Tom thought: This is amazing.
Then he thought: This is evil.
Still, he wanted to know: What are the All-Worlds? There were more universes than just this one and Earth’s? Why did it have to be this guy telling him all of this? It was all exactly what Tom would have wanted to hear a month and a half ago staring up at his ceiling, but he had to hear it from a guy who was very probably evil. And this evil guy was promising Tom a part in all of it. A huge part. Leader not just of a bunch of people in what was essentially a junkyard in the middle of a barren plain, but of many, many, many worlds.
Could he maybe just look at the worlds? Did he have to do all the evil stuff, too?
“All you need to do to take part in our glorious destiny is this: Tell me the words to bring down the Wall.”
Okay. Now there was no doubt about the evilness.

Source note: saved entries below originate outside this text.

/-- SINGLE_HOMED_CHANGE (R43, R263, R314, R372): 10 s of lock on one mast only, or on both, in Tandem throughout. -/
def execSingleHomedChange (cls idx : Nat) (s : State) : Outcome State Fault Refusal :=
  .next <|
    let key := portKey cls idx
    let la := s.inputLocked .a cls idx
    let lb := s.inputLocked .b cls idx
    let on := (s.aud.get s.lead).single.contains key
    if !s.inTandem || !s.locksStand cls idx || (cls ≠ 0 && cls ≠ 4) || decide (idx ≥ (if cls = 0 then 16 else Config.sdiPorts s.variant)) then s
    else if !on && la != lb then
      let s1 := s.changeAud [.a, .b] (fun a => { a with single := a.single ++ [key] })
      (s1.report (if la then .b else .a) 0xB4 (inputSite (if cls = 0 then 0 else 1) idx)).singleHomedRigs
    else if on && la && lb then
      s.changeAud [.a, .b] (fun a => { a with single := a.single.filter (fun k => k != key) })
    else s

/-- SDI_AUDIO_PACKET (R55, R310, R332, R333): a control packet tells the rate; a data packet of an enabled group gives one
sample of 4 channels. A good packet of an input without lock locks its audio. -/
def execSdiAudioPacket (m : Mast) (p : SdiPacket) (s : State) : Outcome State Fault Refusal :=
  .next <|
    let a := s.aud.get m
    match a.sdi.find p.port with
    | none => s
    | some x =>
      if s.variant ≠ .v2048V || !(s.md.mode = .service || s.md.mode = .alarm) || !bit x.inGroups p.group ||
          decide (p.group > 3) || s.md.shed.video || !s.live m then s
      else
        match p.control with
        | some ok =>
          let y : SdiAudio := { x with rateOk := ok, locked := true,
                                       feed := { x.feed with locked := x.feed.locked && ok, ratio := nominalRatio s.rate 48000 } }
          let s1 := (s.setAud m { a with sdi := a.sdi.put p.port y }).noteLock m 4 p.port (s.inputLocked m 4 p.port)
          let s2 : State := if !x.locked && s.isCaptain m then
              s1.changeAud [.a, .b] (fun b => b.startPort s.rate 4 p.port s.step true) else s1
          if ok then s2 else s2.portState m 4 p.port 1
        | none =>
          let c : Captured :=
            { index := x.frames, first := 4 * p.group,
              samples := (List.range 4).map (fun i => if p.checksOk then some (clampSigned 24 (atD p.samples i 0)) else none),
              phase := p.phase, step := s.captureStep m, bad := if p.checksOk then 0 else 1 }
          let y : SdiAudio := { x with frames := x.frames + 1, caps := storeCapture x.caps c,
                                       feed := x.feed.noteEstimate (s.assigns m) s.step p.estimate }
          (((s.setAud m { a with sdi := a.sdi.put p.port y }).bump m (sourceCounter 4 p.port) (b01 (!p.checksOk))).sendCapture
            m 4 p.port c).captureFilled m 4 p.port x.caps c

/-- FLOW_MISS_EVENT (R355): at most once per second. -/
def execFlowMissEvent (m : Mast) (s : State) : Outcome State Fault Refusal :=
  .next <|
    let v := s.vid.get m
    let due := match v.missAt with
      | some t => decide (t + Config.second ≤ s.now)
      | none => true
    if v.misses = 0 || !due then s
    else
      (({ s with vid := s.vid.set m { v with misses := 0, missAt := some s.now } } : State)).event m.code evFlowMiss
        (be 4 v.misses ++ be 16 v.missAddr ++ be 2 v.missPort ++ zeros 2)

end Sys2Proof.Machine
end

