/-- Refusals of a MAST value: out of its range, or naming a mast that is OUT or JOINING; 2 names both masts (R182; log
entry 12). -/
def State.mastRefusals (s : State) (v : Nat) (both : Bool) : List Nat :=
  refuseIf (decide (v > (if both then 2 else 1))) stBadParam ++
  refuseIf ((mastsNamed v).any (fun m => !s.serves m)) stMastOut

/-! ### FAULT_REPORT and the log -/

/-- The source of a corrected read in a memory, and of an uncorrectable one (R249, R250, R484); slack memory and the
depacketiser store have their own. -/
def readSources (memory : Nat) : Nat × Nat :=
  if memory < 0x20 then (0x06, 0x02)
  else if memory = 0x20 then (0x06, 0x03)
  else if memory ≤ 0x22 then (0x06, 0x04)
  else if memory = 0x23 then (0x06, 0x05)
  else if memory < 0x28 then (0x25, 0x22)
  else if memory = 0x28 then (0x25, 0x24)
  else if memory = 0x29 then (0x25, 0x23)
  else if memory = 0x2B ∨ memory = 0x2C then (0x90, 0x92)
  else (0x90, 0x91)

/-- The three samples of an uncorrectable slack-memory word leave as black on the output whose buffer holds its row, and count there
(R246, R381), where the output carries an uncompressed source. -/
def State.slackLost (s : State) (m : Mast) (memory bank row : Nat) : State :=
  let v := s.vid.get m
  (slackOutputs (memory - 0x24) bank row).foldl (fun acc o =>
    if (v.out o).input = 0xFFFF || passthrough (v.outType o) || v.idle then acc else acc.bump m (outCounter o + 1) 3) s

/-- A report of a read that was corrected, or could not be, counts in its memory's counters (R249, R505); the words of an uncorrectable
read of a bank, a delay line or the ramp table are zero in the step that uses them (R250, log entry 109), and those of a slack buffer are black (R381). -/
def State.countRead (s : State) (m : Mast) (src site : Nat) : State :=
  let memory := site / 2 ^ 20 % 256
  if site / 2 ^ 28 ≠ 3 then s
  else if src = (readSources memory).1 then s.bump m (0x0200 + 2 * memory) 1
  else if src = (readSources memory).2 then
    let s1 := s.bump m (0x0200 + 2 * memory + 1) 1
    if memory ≤ 0x21 then s1.setMem m { s1.mem.get m with badReads := (s1.mem.get m).badReads ++ [site] }
    else if 0x24 ≤ memory ∧ memory < 0x28 then s1.slackLost m memory (site / 2 ^ 16 % 16) (site % 65536)
    else s1
  else s

/-- FAULT_REPORT (R483, R484, R487 to R491): a report of a source that R484 lists. `late` tells the second class of 0x63
and 0x67. -/
def execFaultReport (m : Mast) (src site step : Nat) (late : Bool) (s : State) : Outcome State Fault Refusal :=
  .next <|
    if s.md.mode = .vault || !(s.md.boot.get m).powerGood then s
    else (s.countRead m src site).reportInfo m src site { ReportInfo.plain step with late := late }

Doondredge didn’t want Tom to be the Chosen One at all. He only cared about Tom because he thought he was from Crap Kingdom and therefore knew the words to make the Wall disappear. But how had he known to say the “Chosen One”? How had he known what Tom wanted to hear? Then he realized: the Elgg. It hadn’t been reading Tom for qualities of stre
ngth and bravery; it had been scanning his weaknesses, and then showing him an instantly generated 3-D movie based on those weaknesses.
It was that easy. Any fantastic creature could look him in the eyes and tell how much he hated that Kyle had what he had, because it had once been Tom’s but Tom hadn’t known how to appreciate it. And it took Kyle getting it, and loving it, and earning it, to make Tom see what he’d done wrong, and the more he burned with envy, the further away he got from ever getting anything like it again.
Now that Tom knew Doondredge was certain he would betray his friend, he was determined not to. Tom wondered, though: Would he have sold Kyle out if it wasn’t just a trick Doondredge was playing, if it was all real? He didn’t know, and now he would never know, but the fact that there was even any possibility that he might have done it, under the right circumstances, made him feel like the jet-black Vortex he could still see through the unclouded glass floor was actually inside his chest, and always would be.